While these are significant advantages and promising functions, some limitations of this study need to be noted and addressed in the near future. Firstly, it was noted in Fig. 12 that the measured stiffness suffered backlash, which resulted in an inflection point in the force-deflection diagram. The backlash is caused by the internal characteristic of the cable, which is inevitable for cable-driven devices (Agrawal et al. 2010). Although we applied a linear fitting method to measure the actual stiffness and circumvented the backlash effect by linearly approximating the portion of the curve after the inflection point, these methods cannot eliminate or reduce the inherent backlash. To some extent, a higher cable tension can restrain the backlash effect but a solution based on the adaptive control strategy is preferred to compensate for the backlash effect. Secondly, a passive rehabilitation training movement in which the device drives the user’s upper limb was tested in the experiment. The movement is totally powered by the device based on a position control strategy. In order to promote gradual active participation by the patient, active rehabilitation training in which the user drives the device to perform movement training is a promising training method. For realizing active rehabilitation training, a closed-loop torque control is desired to provide an “assist-as-needed” torque field to help the patients complete the task-oriented rehabilitation. Thirdly, the preliminary functionality of the PVSED was evaluated on a healthy subject. Rehabilitation trials on post-stroke patients are expected to further assess its feasibility in the future.

6 Conclusion

In this paper, we presented the design and preliminary evaluation of a powered variable-stiffness exoskeleton device which focuses on home-based elbow rehabilitation for post-stroke patients. It has the following notable features. Firstly, the portable, compact structure enables its use in daily living without undue burden. Secondly, passive human-motion controlled DOFs and frame adjustment DOFs ensure a desired kinematic compatibility between the exoskeletal and human joint for the people with different body sizes. Thirdly, the PVSED is capable of adjusting the assistance levels for the patients’ elbow rehabilitation training by means of an integrated VSA.

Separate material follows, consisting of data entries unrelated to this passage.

/-! `State.closeCycle`. -/

@[simp] theorem State.closeCycle_device (s : State) (issues : List Issue) (drawn : Nat) :
    (s.closeCycle issues drawn).device = s.device := rfl
@[simp] theorem State.closeCycle_fileA (s : State) (issues : List Issue) (drawn : Nat) :
    (s.closeCycle issues drawn).fileA = s.fileA := rfl
@[simp] theorem State.closeCycle_fileB (s : State) (issues : List Issue) (drawn : Nat) :
    (s.closeCycle issues drawn).fileB = s.fileB := rfl
@[simp] theorem State.closeCycle_pc (s : State) (issues : List Issue) (drawn : Nat) :
    (s.closeCycle issues drawn).pc = s.pc := rfl
@[simp] theorem State.closeCycle_amr (s : State) (issues : List Issue) (drawn : Nat) :
    (s.closeCycle issues drawn).amr = s.amr := rfl
@[simp] theorem State.closeCycle_pwrd (s : State) (issues : List Issue) (drawn : Nat) :
    (s.closeCycle issues drawn).pwrd = s.pwrd := rfl
@[simp] theorem State.closeCycle_sat (s : State) (issues : List Issue) (drawn : Nat) :
    (s.closeCycle issues drawn).sat = s.sat := rfl
@[simp] theorem State.closeCycle_pcc (s : State) (issues : List Issue) (drawn : Nat) :
    (s.closeCycle issues drawn).pcc = s.pcc := rfl
@[simp] theorem State.closeCycle_dcc (s : State) (issues : List Issue) (drawn : Nat) :
    (s.closeCycle issues drawn).dcc = s.dcc := rfl
@[simp] theorem State.closeCycle_pgie (s : State) (issues : List Issue) (drawn : Nat) :
    (s.closeCycle issues drawn).pgie = s.pgie := rfl
@[simp] theorem State.closeCycle_gie (s : State) (issues : List Issue) (drawn : Nat) :
    (s.closeCycle issues drawn).gie = s.gie := rfl
@[simp] theorem State.closeCycle_ie (s : State) (issues : List Issue) (drawn : Nat) :
    (s.closeCycle issues drawn).ie = s.ie := rfl
@[simp] theorem State.closeCycle_nmie (s : State) (issues : List Issue) (drawn : Nat) :
    (s.closeCycle issues drawn).nmie = s.nmie := rfl
@[simp] theorem State.closeCycle_ifl (s : State) (issues : List Issue) (drawn : Nat) :
    (s.closeCycle issues drawn).ifl = s.ifl := rfl
@[simp] theorem State.closeCycle_nmif (s : State) (issues : List Issue) (drawn : Nat) :
    (s.closeCycle issues drawn).nmif = s.nmif := rfl
@[simp] theorem State.closeCycle_istb (s : State) (issues : List Issue) (drawn : Nat) :
    (s.closeCycle issues drawn).istb = s.istb := rfl
@[simp] theorem State.closeCycle_irp (s : State) (issues : List Issue) (drawn : Nat) :
    (s.closeCycle issues drawn).irp = s.irp := rfl
@[simp] theorem State.closeCycle_nrp (s : State) (issues : List Issue) (drawn : Nat) :
    (s.closeCycle issues drawn).nrp = s.nrp := rfl
@[simp] theorem State.closeCycle_fadcr (s : State) (issues : List Issue) (drawn : Nat) :
    (s.closeCycle issues drawn).fadcr = s.fadcr := rfl
@[simp] theorem State.closeCycle_faucr (s : State) (issues : List Issue) (drawn : Nat) :
    (s.closeCycle issues drawn).faucr = s.faucr := rfl
@[simp] theorem State.closeCycle_fmcr (s : State) (issues : List Issue) (drawn : Nat) :
    (s.closeCycle issues drawn).fmcr = s.fmcr := rfl
@[simp] theorem State.closeCycle_writes (s : State) (issues : List Issue) (drawn : Nat) :
    (s.closeCycle issues drawn).writes = s.writes := rfl
@[simp] theorem State.closeCycle_sats (s : State) (issues : List Issue) (drawn : Nat) :
    (s.closeCycle issues drawn).sats = s.sats := rfl
@[simp] theorem State.closeCycle_warns (s : State) (issues : List Issue) (drawn : Nat) :
    (s.closeCycle issues drawn).warns = s.warns := rfl
@[simp] theorem State.closeCycle_branches (s : State) (issues : List Issue) (drawn : Nat) :
    (s.closeCycle issues drawn).branches = s.branches := rfl
@[simp] theorem State.closeCycle_controls (s : State) (issues : List Issue) (drawn : Nat) :
    (s.closeCycle issues drawn).controls = s.controls := rfl
@[simp] theorem State.closeCycle_isrPend (s : State) (issues : List Issue) (drawn : Nat) :
    (s.closeCycle issues drawn).isrPend = s.isrPend := rfl
@[simp] theorem State.closeCycle_icrPend (s : State) (issues : List Issue) (drawn : Nat) :
    (s.closeCycle issues drawn).icrPend = s.icrPend := rfl
@[simp] theorem State.closeCycle_history (s : State) (issues : List Issue) (drawn : Nat) :
    (s.closeCycle issues drawn).history = (issues :: s.history).take 9 := rfl
@[simp] theorem State.closeCycle_nopLeft (s : State) (issues : List Issue) (drawn : Nat) :
    (s.closeCycle issues drawn).nopLeft = s.nopLeft := rfl
@[simp] theorem State.closeCycle_idle (s : State) (issues : List Issue) (drawn : Nat) :
    (s.closeCycle issues drawn).idle = s.idle := rfl
@[simp] theorem State.closeCycle_powerDown (s : State) (issues : List Issue) (drawn : Nat) :
    (s.closeCycle issues drawn).powerDown = s.powerDown := rfl
@[simp] theorem State.closeCycle_emptyLeft (s : State) (issues : List Issue) (drawn : Nat) :
    (s.closeCycle issues drawn).emptyLeft = s.emptyLeft := rfl
@[simp] theorem State.closeCycle_inputs (s : State) (issues : List Issue) (drawn : Nat) :
    (s.closeCycle issues drawn).inputs = s.inputs.tail := rfl
@[simp] theorem State.closeCycle_mem (s : State) (issues : List Issue) (drawn : Nat) :
    (s.closeCycle issues drawn).mem = s.mem := rfl
@[simp] theorem State.closeCycle_pmem (s : State) (issues : List Issue) (drawn : Nat) :
    (s.closeCycle issues drawn).pmem = s.pmem := rfl
@[simp] theorem State.closeCycle_stored (s : State) (issues : List Issue) (drawn : Nat) :
    (s.closeCycle issues drawn).stored = [] := rfl
@[simp] theorem State.closeCycle_codeStores (s : State) (issues : List Issue) (drawn : Nat) :
    (s.closeCycle issues drawn).codeStores = s.codeStores := rfl
@[simp] theorem State.closeCycle_free (s : State) (issues : List Issue) (drawn : Nat) :
    (s.closeCycle issues drawn).free = s.free + drawn := rfl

Preliminary experiments were carried out to characterize the integrated VSA and evaluate the functionality of the proposed PVSED. The VSA characteristic experiment showed that by moving the pivot position, the actuated elbow joint stiffness can be adjusted independently. Futhermore, an elbow power-assist testing for different levels of joint stiffness was carried out on a healthy subject. The trajectory results showed that different angular error levels with respect to the reference trajectory appeared for the five levels of joint stiffness. More importantly, the angular error was reduced by applying a higher joint stiffness. With the proper choice of joint stiffness, the PVSED can provide suitable training intensity for the patient with specific upper limb impairment levels.

Future work will focus on eliminating the backlash effect and promoting “assist-as-needed” active rehabilitation training based on closed-loop torque control strategies. Attention will also be devoted to carrying out post-stroke rehabilitation trials.